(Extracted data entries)

@[simp] theorem Device.openBracket_pins (g : Group) : (d.openBracket g).pins = d.pins := (Device.openBracket_onlyPub d g).pins
@[simp] theorem Device.openBracket_ram (g : Group) : (d.openBracket g).ram = d.ram := (Device.openBracket_onlyPub d g).ram
@[simp] theorem Device.openBracket_now (g : Group) : (d.openBracket g).now = d.now := (Device.openBracket_onlyPub d g).now
@[simp] theorem Device.openBracket_path (g : Group) : (d.openBracket g).path = d.path := (Device.openBracket_onlyPub d g).path
@[simp] theorem Device.openBracket_charter (g : Group) : (d.openBracket g).charter = d.charter := (Device.openBracket_onlyPub d g).charter
@[simp] theorem Device.openBracket_sampler (g : Group) : (d.openBracket g).sampler = d.sampler := (Device.openBracket_onlyPub d g).sampler
@[simp] theorem Device.openBracket_engine (g : Group) : (d.openBracket g).engine = d.engine := (Device.openBracket_onlyPub d g).engine
@[simp] theorem Device.openBracket_outlet (g : Group) : (d.openBracket g).outlet = d.outlet := (Device.openBracket_onlyPub d g).outlet
@[simp] theorem Device.openBracket_applyEcho (g : Group) : (d.openBracket g).applyEcho = d.applyEcho := (Device.openBracket_onlyPub d g).applyEcho
@[simp] theorem Device.openBracket_watch (g : Group) : (d.openBracket g).watch = d.watch := (Device.openBracket_onlyPub d g).watch
@[simp] theorem Device.openBracket_suspendedSince (g : Group) : (d.openBracket g).suspendedSince = d.suspendedSince := (Device.openBracket_onlyPub d g).suspendedSince
@[simp] theorem Device.openBracket_admission (g : Group) : (d.openBracket g).admission = d.admission := (Device.openBracket_onlyPub d g).admission
@[simp] theorem Device.openBracket_reports (g : Group) : (d.openBracket g).reports = d.reports := (Device.openBracket_onlyPub d g).reports
@[simp] theorem Device.openBracket_mail (g : Group) : (d.openBracket g).mail = d.mail := (Device.openBracket_onlyPub d g).mail
@[simp] theorem Device.openBracket_freeCount (g : Group) : (d.openBracket g).freeCount = d.freeCount := (Device.openBracket_onlyPub d g).freeCount

@[simp] theorem Device.countClose_pins (r : Group → Bool) : (d.countClose r).pins = d.pins := (Device.countClose_onlyPub d r).pins
@[simp] theorem Device.countClose_ram (r : Group → Bool) : (d.countClose r).ram = d.ram := (Device.countClose_onlyPub d r).ram
@[simp] theorem Device.countClose_now (r : Group → Bool) : (d.countClose r).now = d.now := (Device.countClose_onlyPub d r).now
@[simp] theorem Device.countClose_path (r : Group → Bool) : (d.countClose r).path = d.path := (Device.countClose_onlyPub d r).path
@[simp] theorem Device.countClose_charter (r : Group → Bool) : (d.countClose r).charter = d.charter := (Device.countClose_onlyPub d r).charter
@[simp] theorem Device.countClose_sampler (r : Group → Bool) : (d.countClose r).sampler = d.sampler := (Device.countClose_onlyPub d r).sampler
@[simp] theorem Device.countClose_engine (r : Group → Bool) : (d.countClose r).engine = d.engine := (Device.countClose_onlyPub d r).engine
@[simp] theorem Device.countClose_outlet (r : Group → Bool) : (d.countClose r).outlet = d.outlet := (Device.countClose_onlyPub d r).outlet
@[simp] theorem Device.countClose_applyEcho (r : Group → Bool) : (d.countClose r).applyEcho = d.applyEcho := (Device.countClose_onlyPub d r).applyEcho
@[simp] theorem Device.countClose_watch (r : Group → Bool) : (d.countClose r).watch = d.watch := (Device.countClose_onlyPub d r).watch
@[simp] theorem Device.countClose_suspendedSince (r : Group → Bool) : (d.countClose r).suspendedSince = d.suspendedSince := (Device.countClose_onlyPub d r).suspendedSince
@[simp] theorem Device.countClose_admission (r : Group → Bool) : (d.countClose r).admission = d.admission := (Device.countClose_onlyPub d r).admission
@[simp] theorem Device.countClose_reports (r : Group → Bool) : (d.countClose r).reports = d.reports := (Device.countClose_onlyPub d r).reports
@[simp] theorem Device.countClose_mail (r : Group → Bool) : (d.countClose r).mail = d.mail := (Device.countClose_onlyPub d r).mail
@[simp] theorem Device.countClose_freeCount (r : Group → Bool) : (d.countClose r).freeCount = d.freeCount := (Device.countClose_onlyPub d r).freeCount

theorem Device.modOutlet_onlyPub (n : Outlet) (f : OutletContext → OutletContext) :
    (d.setOutlet n f).OnlyPub (d.modOutlet n f) := by
  unfold Device.modOutlet
  split
  · exact .refl _
  · exact Device.publishStatus_onlyPub _ n

theorem Device.modWatch_onlyPub (n : Outlet) (f : WatchContext → WatchContext) :
    (d.setWatch n f).OnlyPub (d.modWatch n f) := by
  unfold Device.modWatch
  split
  · exact .refl _
  · exact Device.publishStatus_onlyPub _ n

theorem Device.answer_onlyPub (n : Outlet) (t : Byte) (r : EchoResult) :
    (d.setOutlet n fun o => { o with echoTag := t, echoResult := r }).OnlyPub (d.answer n t r) :=
  Device.publishStatus_onlyPub _ n

theorem Device.publishMeter_onlyPub (n : Outlet) :
    (d.setMeter n fun m => { m with sequence := m.sequence + 1 }).OnlyPub (d.publishMeter n) := by
  unfold Device.publishMeter
  exact Device.publish_onlyPub _ _ _

theorem Device.publishLevel_onlyPub (l : Level) :
    (d.setLevelMeter l fun m => { m with sequence := m.sequence + 1 }).OnlyPub (d.publishLevel l) := by
  unfold Device.publishLevel
  exact Device.publish_onlyPub _ _ _

theorem Device.changeCharter_onlyPub (f : Device → Device) : (f d).OnlyPub (d.changeCharter f) := by
  unfold Device.changeCharter
  split
  · exact .refl _
  · exact Device.publishCharter_onlyPub _

@[simp] theorem Device.modOutlet_pins (n : Outlet) (f : OutletContext → OutletContext) : (d.modOutlet n f).pins = d.pins := (Device.modOutlet_onlyPub d n f).pins
@[simp] theorem Device.modOutlet_ram (n : Outlet) (f : OutletContext → OutletContext) : (d.modOutlet n f).ram = d.ram := (Device.modOutlet_onlyPub d n f).ram
@[simp] theorem Device.modOutlet_now (n : Outlet) (f : OutletContext → OutletContext) : (d.modOutlet n f).now = d.now := (Device.modOutlet_onlyPub d n f).now
@[simp] theorem Device.modOutlet_path (n : Outlet) (f : OutletContext → OutletContext) : (d.modOutlet n f).path = d.path := (Device.modOutlet_onlyPub d n f).path
@[simp] theorem Device.modOutlet_charter (n : Outlet) (f : OutletContext → OutletContext) : (d.modOutlet n f).charter = d.charter := (Device.modOutlet_onlyPub d n f).charter
@[simp] theorem Device.modOutlet_sampler (n : Outlet) (f : OutletContext → OutletContext) : (d.modOutlet n f).sampler = d.sampler := (Device.modOutlet_onlyPub d n f).sampler
@[simp] theorem Device.modOutlet_engine (n : Outlet) (f : OutletContext → OutletContext) : (d.modOutlet n f).engine = d.engine := (Device.modOutlet_onlyPub d n f).engine
@[simp] theorem Device.modOutlet_outlet (n : Outlet) (f : OutletContext → OutletContext) : (d.modOutlet n f).outlet = setAt d.outlet n (f d.outlet[n]) := (Device.modOutlet_onlyPub d n f).outlet
@[simp] theorem Device.modOutlet_applyEcho (n : Outlet) (f : OutletContext → OutletContext) : (d.modOutlet n f).applyEcho = d.applyEcho := (Device.modOutlet_onlyPub d n f).applyEcho
@[simp] theorem Device.modOutlet_watch (n : Outlet) (f : OutletContext → OutletContext) : (d.modOutlet n f).watch = d.watch := (Device.modOutlet_onlyPub d n f).watch
@[simp] theorem Device.modOutlet_suspendedSince (n : Outlet) (f : OutletContext → OutletContext) : (d.modOutlet n f).suspendedSince = d.suspendedSince := (Device.modOutlet_onlyPub d n f).suspendedSince
@[simp] theorem Device.modOutlet_admission (n : Outlet) (f : OutletContext → OutletContext) : (d.modOutlet n f).admission = d.admission := (Device.modOutlet_onlyPub d n f).admission
@[simp] theorem Device.modOutlet_reports (n : Outlet) (f : OutletContext → OutletContext) : (d.modOutlet n f).reports = d.reports := (Device.modOutlet_onlyPub d n f).reports
@[simp] theorem Device.modOutlet_mail (n : Outlet) (f : OutletContext → OutletContext) : (d.modOutlet n f).mail = d.mail := (Device.modOutlet_onlyPub d n f).mail
@[simp] theorem Device.modOutlet_freeCount (n : Outlet) (f : OutletContext → OutletContext) : (d.modOutlet n f).freeCount = d.freeCount := (Device.modOutlet_onlyPub d n f).freeCount

@[simp] theorem Device.modWatch_pins (n : Outlet) (f : WatchContext → WatchContext) : (d.modWatch n f).pins = d.pins := (Device.modWatch_onlyPub d n f).pins
@[simp] theorem Device.modWatch_ram (n : Outlet) (f : WatchContext → WatchContext) : (d.modWatch n f).ram = d.ram := (Device.modWatch_onlyPub d n f).ram
@[simp] theorem Device.modWatch_now (n : Outlet) (f : WatchContext → WatchContext) : (d.modWatch n f).now = d.now := (Device.modWatch_onlyPub d n f).now
@[simp] theorem Device.modWatch_path (n : Outlet) (f : WatchContext → WatchContext) : (d.modWatch n f).path = d.path := (Device.modWatch_onlyPub d n f).path
@[simp] theorem Device.modWatch_charter (n : Outlet) (f : WatchContext → WatchContext) : (d.modWatch n f).charter = d.charter := (Device.modWatch_onlyPub d n f).charter
@[simp] theorem Device.modWatch_sampler (n : Outlet) (f : WatchContext → WatchContext) : (d.modWatch n f).sampler = d.sampler := (Device.modWatch_onlyPub d n f).sampler
@[simp] theorem Device.modWatch_engine (n : Outlet) (f : WatchContext → WatchContext) : (d.modWatch n f).engine = d.engine := (Device.modWatch_onlyPub d n f).engine
@[simp] theorem Device.modWatch_outlet (n : Outlet) (f : WatchContext → WatchContext) : (d.modWatch n f).outlet = d.outlet := (Device.modWatch_onlyPub d n f).outlet
@[simp] theorem Device.modWatch_applyEcho (n : Outlet) (f : WatchContext → WatchContext) : (d.modWatch n f).applyEcho = d.applyEcho := (Device.modWatch_onlyPub d n f).applyEcho
@[simp] theorem Device.modWatch_watch (n : Outlet) (f : WatchContext → WatchContext) : (d.modWatch n f).watch = setAt d.watch n (f d.watch[n]) := (Device.modWatch_onlyPub d n f).watch
@[simp] theorem Device.modWatch_suspendedSince (n : Outlet) (f : WatchContext → WatchContext) : (d.modWatch n f).suspendedSince = d.suspendedSince := (Device.modWatch_onlyPub d n f).suspendedSince
@[simp] theorem Device.modWatch_admission (n : Outlet) (f : WatchContext → WatchContext) : (d.modWatch n f).admission = d.admission := (Device.modWatch_onlyPub d n f).admission
@[simp] theorem Device.modWatch_reports (n : Outlet) (f : WatchContext → WatchContext) : (d.modWatch n f).reports = d.reports := (Device.modWatch_onlyPub d n f).reports
@[simp] theorem Device.modWatch_mail (n : Outlet) (f : WatchContext → WatchContext) : (d.modWatch n f).mail = d.mail := (Device.modWatch_onlyPub d n f).mail
@[simp] theorem Device.modWatch_freeCount (n : Outlet) (f : WatchContext → WatchContext) : (d.modWatch n f).freeCount = d.freeCount := (Device.modWatch_onlyPub d n f).freeCount

@[simp] theorem Device.answer_pins (n : Outlet) (t : Byte) (r : EchoResult) : (d.answer n t r).pins = d.pins := (Device.answer_onlyPub d n t r).pins
@[simp] theorem Device.answer_ram (n : Outlet) (t : Byte) (r : EchoResult) : (d.answer n t r).ram = d.ram := (Device.answer_onlyPub d n t r).ram
@[simp] theorem Device.answer_now (n : Outlet) (t : Byte) (r : EchoResult) : (d.answer n t r).now = d.now := (Device.answer_onlyPub d n t r).now
@[simp] theorem Device.answer_path (n : Outlet) (t : Byte) (r : EchoResult) : (d.answer n t r).path = d.path := (Device.answer_onlyPub d n t r).path
@[simp] theorem Device.answer_charter (n : Outlet) (t : Byte) (r : EchoResult) : (d.answer n t r).charter = d.charter := (Device.answer_onlyPub d n t r).charter
@[simp] theorem Device.answer_sampler (n : Outlet) (t : Byte) (r : EchoResult) : (d.answer n t r).sampler = d.sampler := (Device.answer_onlyPub d n t r).sampler
@[simp] theorem Device.answer_engine (n : Outlet) (t : Byte) (r : EchoResult) : (d.answer n t r).engine = d.engine := (Device.answer_onlyPub d n t r).engine
@[simp] theorem Device.answer_outlet (n : Outlet) (t : Byte) (r : EchoResult) : (d.answer n t r).outlet = setAt d.outlet n { d.outlet[n] with echoTag := t, echoResult := r } := (Device.answer_onlyPub d n t r).outlet
@[simp] theorem Device.answer_applyEcho (n : Outlet) (t : Byte) (r : EchoResult) : (d.answer n t r).applyEcho = d.applyEcho := (Device.answer_onlyPub d n t r).applyEcho
@[simp] theorem Device.answer_watch (n : Outlet) (t : Byte) (r : EchoResult) : (d.answer n t r).watch = d.watch := (Device.answer_onlyPub d n t r).watch
@[simp] theorem Device.answer_suspendedSince (n : Outlet) (t : Byte) (r : EchoResult) : (d.answer n t r).suspendedSince = d.suspendedSince := (Device.answer_onlyPub d n t r).suspendedSince
@[simp] theorem Device.answer_admission (n : Outlet) (t : Byte) (r : EchoResult) : (d.answer n t r).admission = d.admission := (Device.answer_onlyPub d n t r).admission
@[simp] theorem Device.answer_reports (n : Outlet) (t : Byte) (r : EchoResult) : (d.answer n t r).reports = d.reports := (Device.answer_onlyPub d n t r).reports
@[simp] theorem Device.answer_mail (n : Outlet) (t : Byte) (r : EchoResult) : (d.answer n t r).mail = d.mail := (Device.answer_onlyPub d n t r).mail
@[simp] theorem Device.answer_freeCount (n : Outlet) (t : Byte) (r : EchoResult) : (d.answer n t r).freeCount = d.freeCount := (Device.answer_onlyPub d n t r).freeCount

■ Exercise instructions: From the entries above, extract only the lines running from the one containing "(Device.modOutlet_onlyPub d n f).suspendedSince" through the one containing "(Device.modOutlet_onlyPub d n f).freeCount", inclusive.

■ Result of this exercise:
@[simp] theorem Device.modOutlet_suspendedSince (n : Outlet) (f : OutletContext → OutletContext) : (d.modOutlet n f).suspendedSince = d.suspendedSince := (Device.modOutlet_onlyPub d n f).suspendedSince
@[simp] theorem Device.modOutlet_admission (n : Outlet) (f : OutletContext → OutletContext) : (d.modOutlet n f).admission = d.admission := (Device.modOutlet_onlyPub d n f).admission
@[simp] theorem Device.modOutlet_reports (n : Outlet) (f : OutletContext → OutletContext) : (d.modOutlet n f).reports = d.reports := (Device.modOutlet_onlyPub d n f).reports
@[simp] theorem Device.modOutlet_mail (n : Outlet) (f : OutletContext → OutletContext) : (d.modOutlet n f).mail = d.mail := (Device.modOutlet_onlyPub d n f).mail
@[simp] theorem Device.modOutlet_freeCount (n : Outlet) (f : OutletContext → OutletContext) : (d.modOutlet n f).freeCount = d.freeCount := (Device.modOutlet_onlyPub d n f).freeCount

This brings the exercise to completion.